**Information**
________________________________________

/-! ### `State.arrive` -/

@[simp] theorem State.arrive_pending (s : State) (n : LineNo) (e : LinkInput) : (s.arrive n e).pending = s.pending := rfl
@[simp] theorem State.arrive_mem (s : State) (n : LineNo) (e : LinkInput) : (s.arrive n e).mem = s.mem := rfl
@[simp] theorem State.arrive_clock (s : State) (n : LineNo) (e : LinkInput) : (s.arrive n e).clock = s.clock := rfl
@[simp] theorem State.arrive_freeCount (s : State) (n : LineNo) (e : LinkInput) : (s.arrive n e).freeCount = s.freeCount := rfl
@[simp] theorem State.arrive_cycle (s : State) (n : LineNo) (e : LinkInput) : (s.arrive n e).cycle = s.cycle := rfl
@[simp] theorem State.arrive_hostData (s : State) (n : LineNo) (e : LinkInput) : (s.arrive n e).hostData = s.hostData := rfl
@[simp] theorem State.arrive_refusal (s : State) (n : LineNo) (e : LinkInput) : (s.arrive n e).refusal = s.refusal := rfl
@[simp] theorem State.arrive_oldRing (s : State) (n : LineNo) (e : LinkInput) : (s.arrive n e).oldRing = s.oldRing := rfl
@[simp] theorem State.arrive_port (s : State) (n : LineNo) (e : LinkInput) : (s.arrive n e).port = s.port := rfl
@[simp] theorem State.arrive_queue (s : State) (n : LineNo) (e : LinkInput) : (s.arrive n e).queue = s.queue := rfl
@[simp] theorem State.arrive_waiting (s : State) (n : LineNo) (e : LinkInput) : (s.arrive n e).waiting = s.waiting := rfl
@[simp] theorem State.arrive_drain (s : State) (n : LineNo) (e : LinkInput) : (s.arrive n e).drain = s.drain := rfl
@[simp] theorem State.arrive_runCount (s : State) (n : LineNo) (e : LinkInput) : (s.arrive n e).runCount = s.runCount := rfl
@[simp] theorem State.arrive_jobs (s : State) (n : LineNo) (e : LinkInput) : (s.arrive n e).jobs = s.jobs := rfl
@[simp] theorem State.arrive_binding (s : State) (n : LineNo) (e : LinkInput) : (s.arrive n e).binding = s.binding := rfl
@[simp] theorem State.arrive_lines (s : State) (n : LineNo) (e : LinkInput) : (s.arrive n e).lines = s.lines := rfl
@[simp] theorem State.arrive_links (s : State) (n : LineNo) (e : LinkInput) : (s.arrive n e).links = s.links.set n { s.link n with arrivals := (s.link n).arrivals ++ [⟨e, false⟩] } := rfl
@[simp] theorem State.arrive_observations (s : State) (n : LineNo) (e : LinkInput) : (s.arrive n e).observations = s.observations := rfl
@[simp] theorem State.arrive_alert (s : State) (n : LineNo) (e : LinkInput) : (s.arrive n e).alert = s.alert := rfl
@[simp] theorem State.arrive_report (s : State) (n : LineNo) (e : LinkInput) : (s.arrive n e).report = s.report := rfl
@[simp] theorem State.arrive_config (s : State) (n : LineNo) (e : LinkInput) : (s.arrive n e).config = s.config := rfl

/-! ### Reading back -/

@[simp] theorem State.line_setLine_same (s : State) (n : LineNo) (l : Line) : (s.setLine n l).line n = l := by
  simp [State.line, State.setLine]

________________________________________

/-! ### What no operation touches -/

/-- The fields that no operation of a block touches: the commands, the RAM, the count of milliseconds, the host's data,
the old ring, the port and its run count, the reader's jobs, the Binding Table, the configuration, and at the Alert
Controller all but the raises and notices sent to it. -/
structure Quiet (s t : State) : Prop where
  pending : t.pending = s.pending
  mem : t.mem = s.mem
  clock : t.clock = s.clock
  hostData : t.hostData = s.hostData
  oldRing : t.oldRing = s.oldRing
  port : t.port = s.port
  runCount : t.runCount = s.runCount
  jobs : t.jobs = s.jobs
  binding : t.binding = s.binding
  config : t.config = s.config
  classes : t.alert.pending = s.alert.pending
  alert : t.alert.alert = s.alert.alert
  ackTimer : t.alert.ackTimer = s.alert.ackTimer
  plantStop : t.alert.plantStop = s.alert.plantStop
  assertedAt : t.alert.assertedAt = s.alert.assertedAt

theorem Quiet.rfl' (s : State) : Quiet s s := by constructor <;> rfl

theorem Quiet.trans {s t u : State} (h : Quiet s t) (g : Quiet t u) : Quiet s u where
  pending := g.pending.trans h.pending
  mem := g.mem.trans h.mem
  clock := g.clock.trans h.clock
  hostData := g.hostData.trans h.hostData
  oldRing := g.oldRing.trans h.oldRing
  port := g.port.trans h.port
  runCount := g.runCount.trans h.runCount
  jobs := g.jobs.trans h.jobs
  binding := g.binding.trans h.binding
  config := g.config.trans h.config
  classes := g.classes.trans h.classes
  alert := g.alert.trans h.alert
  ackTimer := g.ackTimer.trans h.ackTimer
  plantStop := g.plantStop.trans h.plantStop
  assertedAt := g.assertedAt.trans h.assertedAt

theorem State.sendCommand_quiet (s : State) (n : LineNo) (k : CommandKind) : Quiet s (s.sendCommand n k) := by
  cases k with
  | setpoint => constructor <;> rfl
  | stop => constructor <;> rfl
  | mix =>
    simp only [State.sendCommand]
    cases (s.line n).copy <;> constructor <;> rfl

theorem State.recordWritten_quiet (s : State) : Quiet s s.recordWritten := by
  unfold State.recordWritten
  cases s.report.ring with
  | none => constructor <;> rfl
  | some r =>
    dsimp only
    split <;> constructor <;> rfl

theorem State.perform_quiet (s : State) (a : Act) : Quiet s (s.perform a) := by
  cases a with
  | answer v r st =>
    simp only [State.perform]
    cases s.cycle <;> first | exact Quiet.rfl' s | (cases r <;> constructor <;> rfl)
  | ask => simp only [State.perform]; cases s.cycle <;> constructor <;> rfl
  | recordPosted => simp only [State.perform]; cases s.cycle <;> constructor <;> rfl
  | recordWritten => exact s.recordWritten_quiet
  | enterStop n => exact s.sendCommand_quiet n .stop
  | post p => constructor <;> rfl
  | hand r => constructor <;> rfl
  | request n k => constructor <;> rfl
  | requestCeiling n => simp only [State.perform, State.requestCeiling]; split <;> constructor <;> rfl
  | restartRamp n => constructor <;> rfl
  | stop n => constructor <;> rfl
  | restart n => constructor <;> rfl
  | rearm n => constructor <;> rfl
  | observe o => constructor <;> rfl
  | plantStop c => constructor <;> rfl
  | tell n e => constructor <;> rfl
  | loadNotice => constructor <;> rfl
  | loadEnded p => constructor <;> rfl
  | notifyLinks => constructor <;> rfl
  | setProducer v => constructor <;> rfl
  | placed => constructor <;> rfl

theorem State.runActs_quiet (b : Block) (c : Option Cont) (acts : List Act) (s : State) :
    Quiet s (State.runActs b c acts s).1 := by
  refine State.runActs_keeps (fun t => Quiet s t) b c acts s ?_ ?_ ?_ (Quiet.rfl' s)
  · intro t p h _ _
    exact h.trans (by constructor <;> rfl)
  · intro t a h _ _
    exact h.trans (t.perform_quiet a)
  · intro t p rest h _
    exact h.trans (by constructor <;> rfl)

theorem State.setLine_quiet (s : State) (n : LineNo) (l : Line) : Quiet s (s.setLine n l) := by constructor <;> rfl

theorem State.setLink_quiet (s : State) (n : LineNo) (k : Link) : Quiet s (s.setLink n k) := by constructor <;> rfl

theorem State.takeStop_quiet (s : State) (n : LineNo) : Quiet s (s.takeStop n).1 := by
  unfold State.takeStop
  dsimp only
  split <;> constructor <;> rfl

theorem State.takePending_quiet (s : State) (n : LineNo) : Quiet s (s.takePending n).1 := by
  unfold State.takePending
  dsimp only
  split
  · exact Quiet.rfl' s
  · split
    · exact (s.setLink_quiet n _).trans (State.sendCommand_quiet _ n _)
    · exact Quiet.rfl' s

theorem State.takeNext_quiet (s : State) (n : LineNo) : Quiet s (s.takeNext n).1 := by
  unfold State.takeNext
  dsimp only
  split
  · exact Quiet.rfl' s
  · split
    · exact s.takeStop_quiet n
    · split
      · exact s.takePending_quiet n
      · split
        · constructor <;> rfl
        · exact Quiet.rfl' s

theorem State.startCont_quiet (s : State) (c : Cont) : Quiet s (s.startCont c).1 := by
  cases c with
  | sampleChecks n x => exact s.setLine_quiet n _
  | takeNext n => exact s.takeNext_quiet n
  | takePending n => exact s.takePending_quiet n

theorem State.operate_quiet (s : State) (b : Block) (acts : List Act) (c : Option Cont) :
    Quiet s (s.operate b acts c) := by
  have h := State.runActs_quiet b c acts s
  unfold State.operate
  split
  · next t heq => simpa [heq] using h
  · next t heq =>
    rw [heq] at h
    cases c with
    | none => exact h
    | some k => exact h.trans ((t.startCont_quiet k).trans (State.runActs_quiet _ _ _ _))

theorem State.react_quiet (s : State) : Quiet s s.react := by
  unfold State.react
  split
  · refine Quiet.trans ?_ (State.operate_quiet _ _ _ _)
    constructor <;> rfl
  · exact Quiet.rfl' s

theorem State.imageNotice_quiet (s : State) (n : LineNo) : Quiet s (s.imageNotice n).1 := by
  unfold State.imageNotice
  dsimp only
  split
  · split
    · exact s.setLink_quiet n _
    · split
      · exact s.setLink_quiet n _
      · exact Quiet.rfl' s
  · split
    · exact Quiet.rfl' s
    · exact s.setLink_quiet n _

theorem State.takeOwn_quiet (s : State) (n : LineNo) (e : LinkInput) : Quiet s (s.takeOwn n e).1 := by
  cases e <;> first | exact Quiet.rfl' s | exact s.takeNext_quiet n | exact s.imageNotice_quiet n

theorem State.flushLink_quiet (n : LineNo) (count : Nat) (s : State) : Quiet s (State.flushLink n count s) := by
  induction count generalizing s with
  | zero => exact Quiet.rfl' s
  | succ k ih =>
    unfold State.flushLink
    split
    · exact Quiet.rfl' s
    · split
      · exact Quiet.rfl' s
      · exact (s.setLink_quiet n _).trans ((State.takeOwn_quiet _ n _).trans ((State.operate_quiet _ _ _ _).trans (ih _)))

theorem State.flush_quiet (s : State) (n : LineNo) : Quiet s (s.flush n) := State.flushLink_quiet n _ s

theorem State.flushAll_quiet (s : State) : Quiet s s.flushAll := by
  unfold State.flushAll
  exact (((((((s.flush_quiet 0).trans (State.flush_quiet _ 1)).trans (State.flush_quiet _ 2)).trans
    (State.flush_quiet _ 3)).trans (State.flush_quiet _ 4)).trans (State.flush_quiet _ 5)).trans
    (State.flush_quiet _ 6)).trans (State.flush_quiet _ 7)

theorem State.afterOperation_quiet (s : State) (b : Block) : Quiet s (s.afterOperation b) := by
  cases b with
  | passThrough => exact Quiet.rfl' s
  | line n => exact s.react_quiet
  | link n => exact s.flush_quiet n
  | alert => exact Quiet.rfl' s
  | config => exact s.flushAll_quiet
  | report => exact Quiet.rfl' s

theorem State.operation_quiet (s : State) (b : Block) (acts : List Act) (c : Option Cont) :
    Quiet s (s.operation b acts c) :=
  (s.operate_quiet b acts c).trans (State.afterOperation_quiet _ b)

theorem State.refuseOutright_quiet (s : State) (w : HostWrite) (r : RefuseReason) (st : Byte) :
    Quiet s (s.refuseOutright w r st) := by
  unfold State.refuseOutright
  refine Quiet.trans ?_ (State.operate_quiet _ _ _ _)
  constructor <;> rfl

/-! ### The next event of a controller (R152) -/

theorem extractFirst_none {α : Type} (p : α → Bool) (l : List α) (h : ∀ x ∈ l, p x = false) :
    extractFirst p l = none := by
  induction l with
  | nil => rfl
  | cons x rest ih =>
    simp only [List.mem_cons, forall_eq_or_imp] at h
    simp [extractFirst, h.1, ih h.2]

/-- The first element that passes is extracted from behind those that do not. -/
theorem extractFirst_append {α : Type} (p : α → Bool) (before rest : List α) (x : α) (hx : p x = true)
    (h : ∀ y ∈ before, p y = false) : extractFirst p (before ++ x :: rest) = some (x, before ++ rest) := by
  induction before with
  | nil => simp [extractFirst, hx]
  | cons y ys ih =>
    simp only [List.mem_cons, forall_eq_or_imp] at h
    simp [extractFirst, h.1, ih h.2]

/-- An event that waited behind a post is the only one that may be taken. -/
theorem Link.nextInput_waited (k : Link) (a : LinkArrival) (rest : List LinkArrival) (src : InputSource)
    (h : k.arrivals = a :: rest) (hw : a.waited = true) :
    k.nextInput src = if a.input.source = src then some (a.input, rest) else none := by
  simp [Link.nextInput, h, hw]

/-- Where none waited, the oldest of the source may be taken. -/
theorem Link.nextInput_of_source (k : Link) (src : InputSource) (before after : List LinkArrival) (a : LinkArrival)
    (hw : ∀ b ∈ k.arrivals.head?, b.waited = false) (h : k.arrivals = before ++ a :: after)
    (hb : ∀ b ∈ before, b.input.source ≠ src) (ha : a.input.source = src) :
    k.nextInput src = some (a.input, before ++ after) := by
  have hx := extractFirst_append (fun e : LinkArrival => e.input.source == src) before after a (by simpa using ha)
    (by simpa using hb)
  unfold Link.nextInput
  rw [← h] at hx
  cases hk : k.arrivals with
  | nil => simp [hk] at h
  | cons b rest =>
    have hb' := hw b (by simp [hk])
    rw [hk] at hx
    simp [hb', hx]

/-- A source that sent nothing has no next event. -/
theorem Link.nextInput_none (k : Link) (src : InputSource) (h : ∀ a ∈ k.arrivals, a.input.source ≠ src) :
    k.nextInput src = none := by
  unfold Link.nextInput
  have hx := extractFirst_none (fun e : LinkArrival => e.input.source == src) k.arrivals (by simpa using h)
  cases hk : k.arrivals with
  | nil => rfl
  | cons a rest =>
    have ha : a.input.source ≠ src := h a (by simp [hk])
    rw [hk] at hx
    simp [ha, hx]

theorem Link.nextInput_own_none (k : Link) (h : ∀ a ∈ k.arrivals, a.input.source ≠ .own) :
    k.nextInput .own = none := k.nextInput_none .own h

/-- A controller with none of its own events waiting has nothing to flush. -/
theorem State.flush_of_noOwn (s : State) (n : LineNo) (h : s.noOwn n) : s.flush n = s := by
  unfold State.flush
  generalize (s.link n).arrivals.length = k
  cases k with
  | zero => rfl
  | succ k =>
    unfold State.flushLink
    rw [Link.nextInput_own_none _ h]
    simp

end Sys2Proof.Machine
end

________________________________________

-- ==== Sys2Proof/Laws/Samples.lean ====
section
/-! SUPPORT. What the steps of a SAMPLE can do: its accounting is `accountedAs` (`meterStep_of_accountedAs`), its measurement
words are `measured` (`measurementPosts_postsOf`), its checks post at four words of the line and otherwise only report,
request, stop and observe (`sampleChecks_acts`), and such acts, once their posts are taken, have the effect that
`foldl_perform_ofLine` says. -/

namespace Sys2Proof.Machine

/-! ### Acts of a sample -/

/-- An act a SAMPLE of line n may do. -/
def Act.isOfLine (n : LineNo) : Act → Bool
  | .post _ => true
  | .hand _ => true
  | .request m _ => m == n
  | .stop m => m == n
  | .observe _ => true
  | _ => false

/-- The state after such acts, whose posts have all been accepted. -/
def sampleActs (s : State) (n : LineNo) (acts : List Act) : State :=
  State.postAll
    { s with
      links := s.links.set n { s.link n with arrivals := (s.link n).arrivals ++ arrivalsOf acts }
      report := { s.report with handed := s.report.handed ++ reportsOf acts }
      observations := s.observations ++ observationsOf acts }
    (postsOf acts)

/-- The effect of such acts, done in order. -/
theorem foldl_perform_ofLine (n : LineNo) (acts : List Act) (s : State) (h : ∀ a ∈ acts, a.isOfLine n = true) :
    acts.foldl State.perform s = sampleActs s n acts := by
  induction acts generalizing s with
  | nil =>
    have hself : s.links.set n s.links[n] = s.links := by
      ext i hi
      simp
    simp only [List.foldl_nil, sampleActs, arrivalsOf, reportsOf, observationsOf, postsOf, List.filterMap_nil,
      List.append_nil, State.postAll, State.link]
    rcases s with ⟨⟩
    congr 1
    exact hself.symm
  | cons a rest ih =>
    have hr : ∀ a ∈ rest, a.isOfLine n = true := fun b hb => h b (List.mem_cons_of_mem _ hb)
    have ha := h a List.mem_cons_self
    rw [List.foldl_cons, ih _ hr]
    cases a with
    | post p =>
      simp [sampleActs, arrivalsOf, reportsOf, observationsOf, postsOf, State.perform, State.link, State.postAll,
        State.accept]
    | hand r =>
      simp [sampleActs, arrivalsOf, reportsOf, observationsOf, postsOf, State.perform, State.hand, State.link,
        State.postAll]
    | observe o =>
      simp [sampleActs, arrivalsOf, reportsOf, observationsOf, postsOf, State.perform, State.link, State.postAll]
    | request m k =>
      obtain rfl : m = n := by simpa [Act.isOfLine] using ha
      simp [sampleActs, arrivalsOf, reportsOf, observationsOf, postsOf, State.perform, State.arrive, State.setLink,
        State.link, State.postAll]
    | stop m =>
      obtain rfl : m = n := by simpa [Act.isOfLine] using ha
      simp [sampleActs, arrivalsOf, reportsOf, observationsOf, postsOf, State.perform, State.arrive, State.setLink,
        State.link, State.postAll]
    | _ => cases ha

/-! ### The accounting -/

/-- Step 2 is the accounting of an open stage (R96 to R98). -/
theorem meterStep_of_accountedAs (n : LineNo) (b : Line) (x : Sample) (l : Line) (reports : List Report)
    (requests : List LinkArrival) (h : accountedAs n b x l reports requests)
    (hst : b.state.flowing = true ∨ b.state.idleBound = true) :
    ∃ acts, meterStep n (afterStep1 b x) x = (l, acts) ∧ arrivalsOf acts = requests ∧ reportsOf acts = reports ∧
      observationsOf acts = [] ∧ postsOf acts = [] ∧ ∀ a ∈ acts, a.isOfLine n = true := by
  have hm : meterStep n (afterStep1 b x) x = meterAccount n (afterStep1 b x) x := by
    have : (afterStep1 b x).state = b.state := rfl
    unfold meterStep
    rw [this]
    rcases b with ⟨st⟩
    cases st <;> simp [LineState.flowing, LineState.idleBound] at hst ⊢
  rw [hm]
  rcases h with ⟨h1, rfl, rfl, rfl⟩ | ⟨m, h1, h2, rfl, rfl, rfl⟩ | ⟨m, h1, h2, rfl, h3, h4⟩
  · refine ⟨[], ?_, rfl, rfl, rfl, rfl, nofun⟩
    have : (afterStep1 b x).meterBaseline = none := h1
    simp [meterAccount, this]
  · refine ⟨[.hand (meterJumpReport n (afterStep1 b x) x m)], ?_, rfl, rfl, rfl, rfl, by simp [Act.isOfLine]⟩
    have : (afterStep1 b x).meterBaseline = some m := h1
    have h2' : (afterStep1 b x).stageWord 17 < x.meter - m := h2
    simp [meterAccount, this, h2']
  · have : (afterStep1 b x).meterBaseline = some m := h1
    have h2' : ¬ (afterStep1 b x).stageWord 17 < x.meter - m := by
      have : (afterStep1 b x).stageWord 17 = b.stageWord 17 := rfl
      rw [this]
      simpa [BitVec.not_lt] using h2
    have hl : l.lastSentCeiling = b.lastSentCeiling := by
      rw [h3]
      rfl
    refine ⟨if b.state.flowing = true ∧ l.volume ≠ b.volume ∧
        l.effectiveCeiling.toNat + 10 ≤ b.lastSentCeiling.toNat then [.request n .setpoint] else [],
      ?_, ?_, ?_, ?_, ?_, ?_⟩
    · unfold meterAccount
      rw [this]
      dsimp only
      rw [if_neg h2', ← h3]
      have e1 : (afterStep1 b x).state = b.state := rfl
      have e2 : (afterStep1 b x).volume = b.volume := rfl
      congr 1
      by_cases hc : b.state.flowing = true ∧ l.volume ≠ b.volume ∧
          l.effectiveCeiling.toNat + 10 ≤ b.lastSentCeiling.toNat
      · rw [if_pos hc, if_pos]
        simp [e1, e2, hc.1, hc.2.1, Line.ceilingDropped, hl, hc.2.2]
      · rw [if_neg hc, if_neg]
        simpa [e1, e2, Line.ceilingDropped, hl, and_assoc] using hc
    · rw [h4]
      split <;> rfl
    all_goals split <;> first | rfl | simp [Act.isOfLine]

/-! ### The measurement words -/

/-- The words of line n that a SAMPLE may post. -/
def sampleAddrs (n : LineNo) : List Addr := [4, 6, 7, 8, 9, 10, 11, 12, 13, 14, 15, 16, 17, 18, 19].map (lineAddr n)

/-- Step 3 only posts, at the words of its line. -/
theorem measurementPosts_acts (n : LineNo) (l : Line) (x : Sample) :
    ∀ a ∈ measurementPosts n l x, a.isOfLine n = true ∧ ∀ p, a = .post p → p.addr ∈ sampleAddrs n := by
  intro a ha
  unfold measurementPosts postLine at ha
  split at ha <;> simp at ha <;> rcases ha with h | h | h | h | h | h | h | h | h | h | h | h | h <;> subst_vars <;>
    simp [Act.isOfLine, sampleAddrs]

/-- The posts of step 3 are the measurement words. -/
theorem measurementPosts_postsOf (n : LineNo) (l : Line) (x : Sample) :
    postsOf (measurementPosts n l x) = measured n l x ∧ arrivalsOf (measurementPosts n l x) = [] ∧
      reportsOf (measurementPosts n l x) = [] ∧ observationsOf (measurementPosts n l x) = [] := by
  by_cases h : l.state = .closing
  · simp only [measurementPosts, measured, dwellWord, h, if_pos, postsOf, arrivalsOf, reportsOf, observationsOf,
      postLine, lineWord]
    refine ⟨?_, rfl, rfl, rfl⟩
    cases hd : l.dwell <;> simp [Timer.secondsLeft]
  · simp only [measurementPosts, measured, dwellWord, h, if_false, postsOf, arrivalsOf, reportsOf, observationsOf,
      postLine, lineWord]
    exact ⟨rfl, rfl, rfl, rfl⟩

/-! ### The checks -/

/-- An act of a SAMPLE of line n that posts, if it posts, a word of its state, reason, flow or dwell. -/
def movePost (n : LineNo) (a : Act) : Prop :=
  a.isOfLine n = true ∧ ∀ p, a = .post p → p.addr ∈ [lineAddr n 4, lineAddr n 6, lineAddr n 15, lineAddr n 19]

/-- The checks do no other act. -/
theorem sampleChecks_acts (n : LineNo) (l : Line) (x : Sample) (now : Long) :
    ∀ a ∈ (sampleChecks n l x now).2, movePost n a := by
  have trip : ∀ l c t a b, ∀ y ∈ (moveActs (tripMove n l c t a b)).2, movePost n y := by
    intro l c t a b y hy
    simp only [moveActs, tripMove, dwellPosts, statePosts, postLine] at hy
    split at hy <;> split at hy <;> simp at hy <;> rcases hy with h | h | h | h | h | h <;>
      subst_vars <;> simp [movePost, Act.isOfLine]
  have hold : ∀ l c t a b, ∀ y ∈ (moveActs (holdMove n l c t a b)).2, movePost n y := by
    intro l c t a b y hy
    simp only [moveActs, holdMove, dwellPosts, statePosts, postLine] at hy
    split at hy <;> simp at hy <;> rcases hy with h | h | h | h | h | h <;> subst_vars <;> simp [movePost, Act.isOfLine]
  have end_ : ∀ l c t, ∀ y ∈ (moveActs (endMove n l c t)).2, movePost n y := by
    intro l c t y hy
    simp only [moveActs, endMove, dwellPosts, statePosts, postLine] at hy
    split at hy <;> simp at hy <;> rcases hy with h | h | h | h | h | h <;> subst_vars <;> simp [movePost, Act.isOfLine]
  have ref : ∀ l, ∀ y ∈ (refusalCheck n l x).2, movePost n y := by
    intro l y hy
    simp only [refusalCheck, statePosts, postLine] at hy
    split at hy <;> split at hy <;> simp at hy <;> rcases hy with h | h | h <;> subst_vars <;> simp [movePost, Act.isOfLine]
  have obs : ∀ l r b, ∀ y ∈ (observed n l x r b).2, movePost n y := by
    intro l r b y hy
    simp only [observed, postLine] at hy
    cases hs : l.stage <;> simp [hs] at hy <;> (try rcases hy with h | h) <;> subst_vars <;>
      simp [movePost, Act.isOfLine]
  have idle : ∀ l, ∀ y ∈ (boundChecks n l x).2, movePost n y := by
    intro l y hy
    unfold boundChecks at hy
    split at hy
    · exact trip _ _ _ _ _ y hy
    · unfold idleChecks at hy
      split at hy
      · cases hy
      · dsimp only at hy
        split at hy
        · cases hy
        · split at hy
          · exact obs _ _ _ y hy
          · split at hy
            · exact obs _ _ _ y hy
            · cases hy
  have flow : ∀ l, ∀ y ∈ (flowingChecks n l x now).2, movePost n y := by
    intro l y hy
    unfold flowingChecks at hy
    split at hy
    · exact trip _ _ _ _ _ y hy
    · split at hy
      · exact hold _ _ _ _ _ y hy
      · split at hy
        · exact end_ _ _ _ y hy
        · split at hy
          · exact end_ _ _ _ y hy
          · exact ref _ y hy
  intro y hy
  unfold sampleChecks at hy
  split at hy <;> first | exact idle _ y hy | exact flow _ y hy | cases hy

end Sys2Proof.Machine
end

________________________________________

**Problem**
For this exercise, please output exactly the lines above starting at the line with "report => exact Quiet.rfl' s" and ending at the line with "(s.operate_quiet b acts", ends included.

**Solution for this exercise**
  | report => exact Quiet.rfl' s

theorem State.operation_quiet (s : State) (b : Block) (acts : List Act) (c : Option Cont) :
    Quiet s (s.operation b acts c) :=
  (s.operate_quiet b acts c).trans (State.afterOperation_quiet _ b)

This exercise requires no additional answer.